**PROBLEM TO SOLVE:** In the entries below, the word "that" appears on some lines. Copy each of those lines.

**INFORMATION GIVEN:**
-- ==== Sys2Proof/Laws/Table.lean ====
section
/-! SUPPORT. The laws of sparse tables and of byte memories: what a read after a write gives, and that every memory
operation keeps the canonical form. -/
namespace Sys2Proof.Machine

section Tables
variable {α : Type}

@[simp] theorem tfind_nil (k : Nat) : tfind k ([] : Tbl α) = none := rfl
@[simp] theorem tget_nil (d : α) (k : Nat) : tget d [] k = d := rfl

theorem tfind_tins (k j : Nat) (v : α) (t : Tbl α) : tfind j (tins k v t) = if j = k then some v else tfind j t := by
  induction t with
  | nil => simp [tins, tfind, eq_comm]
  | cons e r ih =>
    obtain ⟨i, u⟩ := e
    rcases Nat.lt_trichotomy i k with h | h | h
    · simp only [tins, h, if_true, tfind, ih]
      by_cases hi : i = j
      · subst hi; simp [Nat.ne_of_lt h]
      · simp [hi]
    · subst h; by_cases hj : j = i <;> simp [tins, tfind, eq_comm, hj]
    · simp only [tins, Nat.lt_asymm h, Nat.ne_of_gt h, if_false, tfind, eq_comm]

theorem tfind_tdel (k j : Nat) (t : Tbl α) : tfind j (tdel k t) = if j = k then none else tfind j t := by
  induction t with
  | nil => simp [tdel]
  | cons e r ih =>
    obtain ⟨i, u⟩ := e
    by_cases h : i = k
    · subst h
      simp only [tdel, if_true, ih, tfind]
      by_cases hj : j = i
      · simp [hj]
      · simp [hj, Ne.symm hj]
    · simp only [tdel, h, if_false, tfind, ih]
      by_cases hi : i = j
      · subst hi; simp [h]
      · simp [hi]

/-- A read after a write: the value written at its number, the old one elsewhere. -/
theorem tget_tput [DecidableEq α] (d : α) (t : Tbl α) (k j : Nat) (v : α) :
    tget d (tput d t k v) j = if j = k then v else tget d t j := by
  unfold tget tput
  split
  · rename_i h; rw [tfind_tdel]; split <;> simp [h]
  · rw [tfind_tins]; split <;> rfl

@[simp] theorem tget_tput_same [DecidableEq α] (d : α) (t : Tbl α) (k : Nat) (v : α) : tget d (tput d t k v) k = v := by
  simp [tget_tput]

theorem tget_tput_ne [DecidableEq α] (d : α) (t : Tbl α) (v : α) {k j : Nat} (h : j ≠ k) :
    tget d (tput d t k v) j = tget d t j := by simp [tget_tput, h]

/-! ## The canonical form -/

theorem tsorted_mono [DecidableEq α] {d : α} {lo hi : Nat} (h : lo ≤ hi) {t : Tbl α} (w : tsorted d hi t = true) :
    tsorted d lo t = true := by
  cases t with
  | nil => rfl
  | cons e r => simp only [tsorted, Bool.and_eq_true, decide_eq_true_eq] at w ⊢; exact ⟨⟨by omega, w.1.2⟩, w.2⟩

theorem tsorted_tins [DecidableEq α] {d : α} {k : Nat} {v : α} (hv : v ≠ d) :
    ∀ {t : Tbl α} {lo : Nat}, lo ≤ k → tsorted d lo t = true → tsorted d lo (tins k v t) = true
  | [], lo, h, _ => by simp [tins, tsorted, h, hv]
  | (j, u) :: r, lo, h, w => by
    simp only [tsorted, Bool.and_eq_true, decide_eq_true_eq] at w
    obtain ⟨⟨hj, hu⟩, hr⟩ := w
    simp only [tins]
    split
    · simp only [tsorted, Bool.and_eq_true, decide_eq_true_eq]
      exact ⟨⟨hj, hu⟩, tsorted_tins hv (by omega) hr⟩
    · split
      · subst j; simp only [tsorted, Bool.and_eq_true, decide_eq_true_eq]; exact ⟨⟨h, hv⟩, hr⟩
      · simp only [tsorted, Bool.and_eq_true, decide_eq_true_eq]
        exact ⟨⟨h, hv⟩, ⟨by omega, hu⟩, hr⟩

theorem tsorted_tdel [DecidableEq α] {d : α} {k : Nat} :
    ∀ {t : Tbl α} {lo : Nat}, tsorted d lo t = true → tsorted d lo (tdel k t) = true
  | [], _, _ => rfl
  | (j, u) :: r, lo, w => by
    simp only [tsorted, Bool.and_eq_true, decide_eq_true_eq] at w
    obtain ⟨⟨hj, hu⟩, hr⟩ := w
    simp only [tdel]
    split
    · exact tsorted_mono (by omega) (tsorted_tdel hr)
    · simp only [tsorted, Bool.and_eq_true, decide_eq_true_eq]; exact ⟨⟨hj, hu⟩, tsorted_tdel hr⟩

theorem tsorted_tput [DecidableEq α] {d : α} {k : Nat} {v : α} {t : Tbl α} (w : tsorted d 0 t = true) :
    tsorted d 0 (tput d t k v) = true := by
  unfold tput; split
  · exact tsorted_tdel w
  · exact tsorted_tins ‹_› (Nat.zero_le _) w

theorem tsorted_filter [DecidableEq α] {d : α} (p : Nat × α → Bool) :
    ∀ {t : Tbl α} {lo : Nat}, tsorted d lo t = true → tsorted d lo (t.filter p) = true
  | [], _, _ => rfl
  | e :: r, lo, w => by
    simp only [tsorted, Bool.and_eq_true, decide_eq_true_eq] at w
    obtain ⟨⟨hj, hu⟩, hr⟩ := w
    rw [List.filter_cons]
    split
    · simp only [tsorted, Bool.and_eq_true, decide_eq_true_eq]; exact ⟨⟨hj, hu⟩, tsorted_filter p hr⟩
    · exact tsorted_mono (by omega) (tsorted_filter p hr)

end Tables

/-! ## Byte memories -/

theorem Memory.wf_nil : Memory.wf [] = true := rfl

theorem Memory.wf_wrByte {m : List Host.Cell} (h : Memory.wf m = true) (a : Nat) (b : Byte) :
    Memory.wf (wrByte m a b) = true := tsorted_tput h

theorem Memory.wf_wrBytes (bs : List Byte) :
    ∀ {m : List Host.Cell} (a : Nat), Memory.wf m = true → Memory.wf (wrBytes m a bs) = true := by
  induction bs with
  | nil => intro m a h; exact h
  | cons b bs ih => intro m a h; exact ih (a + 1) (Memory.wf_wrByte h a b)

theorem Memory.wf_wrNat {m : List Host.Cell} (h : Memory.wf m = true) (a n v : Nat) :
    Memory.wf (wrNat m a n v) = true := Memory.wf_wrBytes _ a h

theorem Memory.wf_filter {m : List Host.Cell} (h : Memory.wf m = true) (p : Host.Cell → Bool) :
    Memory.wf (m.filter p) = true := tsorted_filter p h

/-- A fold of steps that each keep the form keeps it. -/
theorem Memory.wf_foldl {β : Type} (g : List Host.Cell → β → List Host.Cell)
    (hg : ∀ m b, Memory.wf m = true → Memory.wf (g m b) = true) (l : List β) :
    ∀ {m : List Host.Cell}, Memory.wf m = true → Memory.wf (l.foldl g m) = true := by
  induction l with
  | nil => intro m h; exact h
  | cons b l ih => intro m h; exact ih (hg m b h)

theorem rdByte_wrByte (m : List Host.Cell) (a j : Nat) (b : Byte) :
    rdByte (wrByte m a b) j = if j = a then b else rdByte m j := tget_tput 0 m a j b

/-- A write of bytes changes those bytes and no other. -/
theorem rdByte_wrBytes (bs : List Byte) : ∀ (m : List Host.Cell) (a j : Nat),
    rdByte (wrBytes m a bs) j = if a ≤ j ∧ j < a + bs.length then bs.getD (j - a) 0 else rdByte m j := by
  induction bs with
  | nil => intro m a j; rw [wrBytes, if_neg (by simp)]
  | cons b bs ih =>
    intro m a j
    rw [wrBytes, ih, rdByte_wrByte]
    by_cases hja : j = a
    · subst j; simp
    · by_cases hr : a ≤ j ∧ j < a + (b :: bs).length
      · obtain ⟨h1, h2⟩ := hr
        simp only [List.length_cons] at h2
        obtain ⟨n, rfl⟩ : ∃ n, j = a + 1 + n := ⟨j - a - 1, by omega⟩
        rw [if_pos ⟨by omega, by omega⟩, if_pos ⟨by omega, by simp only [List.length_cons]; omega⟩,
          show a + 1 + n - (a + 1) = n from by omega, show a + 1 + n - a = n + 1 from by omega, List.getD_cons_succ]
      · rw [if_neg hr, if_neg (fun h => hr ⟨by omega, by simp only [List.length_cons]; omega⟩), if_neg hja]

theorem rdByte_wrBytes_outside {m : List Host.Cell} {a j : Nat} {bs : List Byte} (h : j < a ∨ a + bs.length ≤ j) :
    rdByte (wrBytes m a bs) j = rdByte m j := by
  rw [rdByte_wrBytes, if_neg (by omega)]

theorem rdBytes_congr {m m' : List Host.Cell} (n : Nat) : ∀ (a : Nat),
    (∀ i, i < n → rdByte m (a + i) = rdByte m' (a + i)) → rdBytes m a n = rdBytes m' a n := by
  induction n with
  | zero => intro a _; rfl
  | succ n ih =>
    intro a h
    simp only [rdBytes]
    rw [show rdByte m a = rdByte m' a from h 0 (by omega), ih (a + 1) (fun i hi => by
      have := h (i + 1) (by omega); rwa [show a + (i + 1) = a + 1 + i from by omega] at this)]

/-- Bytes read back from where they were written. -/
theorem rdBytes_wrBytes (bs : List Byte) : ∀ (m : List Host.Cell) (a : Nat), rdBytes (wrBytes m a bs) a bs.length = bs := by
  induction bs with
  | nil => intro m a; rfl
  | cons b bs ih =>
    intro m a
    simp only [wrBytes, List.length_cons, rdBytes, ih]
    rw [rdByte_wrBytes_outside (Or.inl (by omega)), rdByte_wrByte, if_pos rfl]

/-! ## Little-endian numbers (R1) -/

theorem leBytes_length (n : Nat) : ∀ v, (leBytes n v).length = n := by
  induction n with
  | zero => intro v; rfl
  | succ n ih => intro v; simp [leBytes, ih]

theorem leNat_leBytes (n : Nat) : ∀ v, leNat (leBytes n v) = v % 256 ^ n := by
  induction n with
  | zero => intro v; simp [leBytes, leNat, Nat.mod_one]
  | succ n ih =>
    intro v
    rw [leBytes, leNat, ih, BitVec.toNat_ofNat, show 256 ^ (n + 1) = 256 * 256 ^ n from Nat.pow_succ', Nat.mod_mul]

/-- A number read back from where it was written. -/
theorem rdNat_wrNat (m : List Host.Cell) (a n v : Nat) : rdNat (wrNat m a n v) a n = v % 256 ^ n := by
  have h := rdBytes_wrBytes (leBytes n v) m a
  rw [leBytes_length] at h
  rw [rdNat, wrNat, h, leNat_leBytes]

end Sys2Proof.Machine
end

==

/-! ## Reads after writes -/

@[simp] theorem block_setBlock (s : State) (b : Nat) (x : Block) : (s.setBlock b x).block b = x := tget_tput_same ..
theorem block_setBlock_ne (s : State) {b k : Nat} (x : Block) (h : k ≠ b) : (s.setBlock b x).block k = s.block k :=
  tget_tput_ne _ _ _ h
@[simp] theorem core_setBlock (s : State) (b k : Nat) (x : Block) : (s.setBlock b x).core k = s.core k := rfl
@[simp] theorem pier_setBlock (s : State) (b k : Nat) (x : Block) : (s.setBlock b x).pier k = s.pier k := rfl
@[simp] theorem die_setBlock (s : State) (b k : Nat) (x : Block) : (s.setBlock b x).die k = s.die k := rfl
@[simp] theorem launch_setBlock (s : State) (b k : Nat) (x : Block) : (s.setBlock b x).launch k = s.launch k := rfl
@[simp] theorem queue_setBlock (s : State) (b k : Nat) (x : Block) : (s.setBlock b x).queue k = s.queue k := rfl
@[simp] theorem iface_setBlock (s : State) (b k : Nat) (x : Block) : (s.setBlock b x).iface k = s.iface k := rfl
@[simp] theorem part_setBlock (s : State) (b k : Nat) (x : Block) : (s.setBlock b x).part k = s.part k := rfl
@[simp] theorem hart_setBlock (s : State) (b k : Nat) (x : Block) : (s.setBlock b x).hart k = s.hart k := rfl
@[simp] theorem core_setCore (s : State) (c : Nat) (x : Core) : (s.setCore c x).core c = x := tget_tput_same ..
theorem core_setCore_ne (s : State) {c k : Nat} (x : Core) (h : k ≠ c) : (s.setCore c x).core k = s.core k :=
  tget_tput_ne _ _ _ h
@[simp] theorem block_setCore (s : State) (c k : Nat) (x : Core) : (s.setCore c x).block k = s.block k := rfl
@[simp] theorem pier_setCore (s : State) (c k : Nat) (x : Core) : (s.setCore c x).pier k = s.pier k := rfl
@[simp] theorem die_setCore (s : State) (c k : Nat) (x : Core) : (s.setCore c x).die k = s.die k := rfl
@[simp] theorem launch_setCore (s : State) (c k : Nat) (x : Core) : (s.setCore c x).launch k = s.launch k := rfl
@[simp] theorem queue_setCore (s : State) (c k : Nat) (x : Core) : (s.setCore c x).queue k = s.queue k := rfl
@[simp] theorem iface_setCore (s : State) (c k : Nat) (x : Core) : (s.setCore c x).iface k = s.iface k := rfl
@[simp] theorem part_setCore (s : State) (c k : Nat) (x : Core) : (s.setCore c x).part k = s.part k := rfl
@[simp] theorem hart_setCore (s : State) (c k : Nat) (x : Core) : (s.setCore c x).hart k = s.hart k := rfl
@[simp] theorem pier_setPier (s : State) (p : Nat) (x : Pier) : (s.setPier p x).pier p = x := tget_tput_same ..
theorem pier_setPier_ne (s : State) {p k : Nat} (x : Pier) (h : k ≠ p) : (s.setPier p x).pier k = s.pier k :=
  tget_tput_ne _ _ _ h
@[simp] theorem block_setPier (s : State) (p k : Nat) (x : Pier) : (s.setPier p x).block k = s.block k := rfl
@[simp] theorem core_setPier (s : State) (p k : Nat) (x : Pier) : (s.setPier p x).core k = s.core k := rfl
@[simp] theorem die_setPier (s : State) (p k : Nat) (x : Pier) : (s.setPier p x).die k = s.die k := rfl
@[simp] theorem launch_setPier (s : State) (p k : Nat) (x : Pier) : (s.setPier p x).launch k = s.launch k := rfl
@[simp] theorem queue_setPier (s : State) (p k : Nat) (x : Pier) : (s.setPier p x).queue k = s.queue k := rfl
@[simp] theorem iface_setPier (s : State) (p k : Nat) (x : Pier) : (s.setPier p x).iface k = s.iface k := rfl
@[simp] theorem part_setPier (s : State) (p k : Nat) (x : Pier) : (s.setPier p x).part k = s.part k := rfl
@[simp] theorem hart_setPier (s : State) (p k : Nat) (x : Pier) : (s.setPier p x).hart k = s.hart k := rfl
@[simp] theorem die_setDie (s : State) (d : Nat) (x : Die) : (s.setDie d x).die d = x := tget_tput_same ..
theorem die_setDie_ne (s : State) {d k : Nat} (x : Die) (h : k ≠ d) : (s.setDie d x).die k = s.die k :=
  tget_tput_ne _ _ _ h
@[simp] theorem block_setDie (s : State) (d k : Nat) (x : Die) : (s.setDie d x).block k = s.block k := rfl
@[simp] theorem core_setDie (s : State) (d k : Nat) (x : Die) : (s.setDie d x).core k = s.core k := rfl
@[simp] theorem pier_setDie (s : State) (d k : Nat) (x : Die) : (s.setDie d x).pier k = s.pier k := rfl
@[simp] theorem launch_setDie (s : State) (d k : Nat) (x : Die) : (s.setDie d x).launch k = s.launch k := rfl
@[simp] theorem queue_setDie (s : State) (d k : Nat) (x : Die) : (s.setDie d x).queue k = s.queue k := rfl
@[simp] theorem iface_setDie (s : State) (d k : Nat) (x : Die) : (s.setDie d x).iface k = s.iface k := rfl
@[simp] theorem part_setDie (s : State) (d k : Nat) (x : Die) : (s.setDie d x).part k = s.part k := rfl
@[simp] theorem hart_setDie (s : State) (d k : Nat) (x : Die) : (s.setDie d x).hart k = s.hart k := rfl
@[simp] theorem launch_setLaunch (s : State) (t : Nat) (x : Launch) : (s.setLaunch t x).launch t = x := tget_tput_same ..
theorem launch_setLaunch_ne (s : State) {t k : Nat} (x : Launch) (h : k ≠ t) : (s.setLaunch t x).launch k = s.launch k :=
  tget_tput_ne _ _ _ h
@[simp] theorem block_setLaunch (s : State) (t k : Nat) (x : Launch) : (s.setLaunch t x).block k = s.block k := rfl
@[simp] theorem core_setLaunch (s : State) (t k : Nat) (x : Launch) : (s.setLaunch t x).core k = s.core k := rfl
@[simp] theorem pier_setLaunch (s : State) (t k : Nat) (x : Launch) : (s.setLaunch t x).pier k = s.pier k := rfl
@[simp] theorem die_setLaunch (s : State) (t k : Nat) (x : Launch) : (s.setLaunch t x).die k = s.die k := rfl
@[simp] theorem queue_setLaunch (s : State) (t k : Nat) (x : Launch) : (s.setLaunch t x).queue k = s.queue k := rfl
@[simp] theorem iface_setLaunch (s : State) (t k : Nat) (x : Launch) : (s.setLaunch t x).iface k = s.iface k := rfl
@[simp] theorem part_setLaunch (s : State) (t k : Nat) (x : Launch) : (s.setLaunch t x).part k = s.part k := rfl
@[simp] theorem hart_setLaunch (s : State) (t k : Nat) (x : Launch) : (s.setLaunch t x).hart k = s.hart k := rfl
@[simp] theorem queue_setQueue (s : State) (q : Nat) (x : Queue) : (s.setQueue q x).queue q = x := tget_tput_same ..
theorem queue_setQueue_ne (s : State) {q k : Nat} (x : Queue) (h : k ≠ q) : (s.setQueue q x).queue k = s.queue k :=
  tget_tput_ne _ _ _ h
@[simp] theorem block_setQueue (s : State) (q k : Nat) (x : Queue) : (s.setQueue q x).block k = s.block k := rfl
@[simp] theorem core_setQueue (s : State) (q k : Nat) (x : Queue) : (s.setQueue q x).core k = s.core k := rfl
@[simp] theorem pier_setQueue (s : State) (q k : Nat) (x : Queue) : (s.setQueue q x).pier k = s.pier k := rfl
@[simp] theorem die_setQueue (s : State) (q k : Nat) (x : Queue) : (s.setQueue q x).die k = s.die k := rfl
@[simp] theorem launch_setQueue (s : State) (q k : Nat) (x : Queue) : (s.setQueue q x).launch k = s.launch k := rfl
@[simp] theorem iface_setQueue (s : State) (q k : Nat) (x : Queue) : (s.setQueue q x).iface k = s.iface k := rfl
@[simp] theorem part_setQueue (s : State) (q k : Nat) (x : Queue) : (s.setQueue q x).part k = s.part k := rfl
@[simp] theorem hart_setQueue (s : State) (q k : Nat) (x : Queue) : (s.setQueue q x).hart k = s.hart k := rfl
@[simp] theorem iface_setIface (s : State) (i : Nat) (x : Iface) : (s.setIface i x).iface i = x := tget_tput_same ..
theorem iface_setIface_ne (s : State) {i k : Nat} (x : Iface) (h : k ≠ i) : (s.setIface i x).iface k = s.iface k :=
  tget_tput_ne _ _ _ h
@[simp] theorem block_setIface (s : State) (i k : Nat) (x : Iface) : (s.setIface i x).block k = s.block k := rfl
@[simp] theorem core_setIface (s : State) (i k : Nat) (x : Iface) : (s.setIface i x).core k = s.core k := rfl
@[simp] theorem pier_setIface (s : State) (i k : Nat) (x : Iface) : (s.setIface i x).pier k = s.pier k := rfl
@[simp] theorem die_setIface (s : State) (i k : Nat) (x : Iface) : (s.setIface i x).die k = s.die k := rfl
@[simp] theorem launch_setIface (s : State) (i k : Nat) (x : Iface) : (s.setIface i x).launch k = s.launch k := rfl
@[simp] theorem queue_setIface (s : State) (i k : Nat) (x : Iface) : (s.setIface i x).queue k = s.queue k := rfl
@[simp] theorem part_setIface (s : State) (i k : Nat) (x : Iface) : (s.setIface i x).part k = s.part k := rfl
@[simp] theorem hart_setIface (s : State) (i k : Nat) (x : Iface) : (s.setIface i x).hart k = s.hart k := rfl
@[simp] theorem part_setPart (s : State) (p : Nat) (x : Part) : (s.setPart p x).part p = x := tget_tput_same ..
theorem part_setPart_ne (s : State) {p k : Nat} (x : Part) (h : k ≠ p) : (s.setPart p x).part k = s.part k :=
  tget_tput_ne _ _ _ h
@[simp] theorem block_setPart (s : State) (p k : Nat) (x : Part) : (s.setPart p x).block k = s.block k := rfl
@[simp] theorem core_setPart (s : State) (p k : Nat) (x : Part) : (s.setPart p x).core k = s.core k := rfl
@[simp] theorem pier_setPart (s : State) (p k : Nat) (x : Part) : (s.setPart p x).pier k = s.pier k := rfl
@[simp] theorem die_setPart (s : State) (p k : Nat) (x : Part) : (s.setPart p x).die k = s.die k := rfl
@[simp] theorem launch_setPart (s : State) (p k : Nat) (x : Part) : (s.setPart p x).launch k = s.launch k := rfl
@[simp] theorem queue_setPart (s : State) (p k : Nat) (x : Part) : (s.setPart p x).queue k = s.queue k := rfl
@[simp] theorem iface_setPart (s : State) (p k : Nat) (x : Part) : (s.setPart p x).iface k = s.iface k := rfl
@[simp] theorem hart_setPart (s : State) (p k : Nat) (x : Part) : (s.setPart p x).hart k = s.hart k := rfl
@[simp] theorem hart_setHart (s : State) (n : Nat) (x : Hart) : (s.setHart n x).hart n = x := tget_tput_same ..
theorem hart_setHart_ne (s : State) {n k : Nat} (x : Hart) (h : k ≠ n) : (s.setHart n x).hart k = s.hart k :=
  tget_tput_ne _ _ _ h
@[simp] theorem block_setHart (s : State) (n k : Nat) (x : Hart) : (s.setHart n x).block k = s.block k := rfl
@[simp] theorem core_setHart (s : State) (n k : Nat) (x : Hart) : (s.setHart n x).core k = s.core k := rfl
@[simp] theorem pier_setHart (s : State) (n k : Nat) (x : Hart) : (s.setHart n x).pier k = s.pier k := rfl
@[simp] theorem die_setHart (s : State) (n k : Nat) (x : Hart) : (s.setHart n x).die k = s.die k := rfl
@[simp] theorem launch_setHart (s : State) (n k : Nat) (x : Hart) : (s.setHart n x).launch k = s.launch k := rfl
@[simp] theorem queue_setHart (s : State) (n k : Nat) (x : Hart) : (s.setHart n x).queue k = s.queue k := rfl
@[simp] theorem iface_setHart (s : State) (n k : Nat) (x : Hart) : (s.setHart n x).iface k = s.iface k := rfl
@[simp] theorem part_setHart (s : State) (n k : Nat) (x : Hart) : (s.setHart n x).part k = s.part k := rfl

**FINISHED TASK:**
/-! SUPPORT. The laws of sparse tables and of byte memories: what a read after a write gives, and that every memory
/-- A fold of steps that each keep the form keeps it. -/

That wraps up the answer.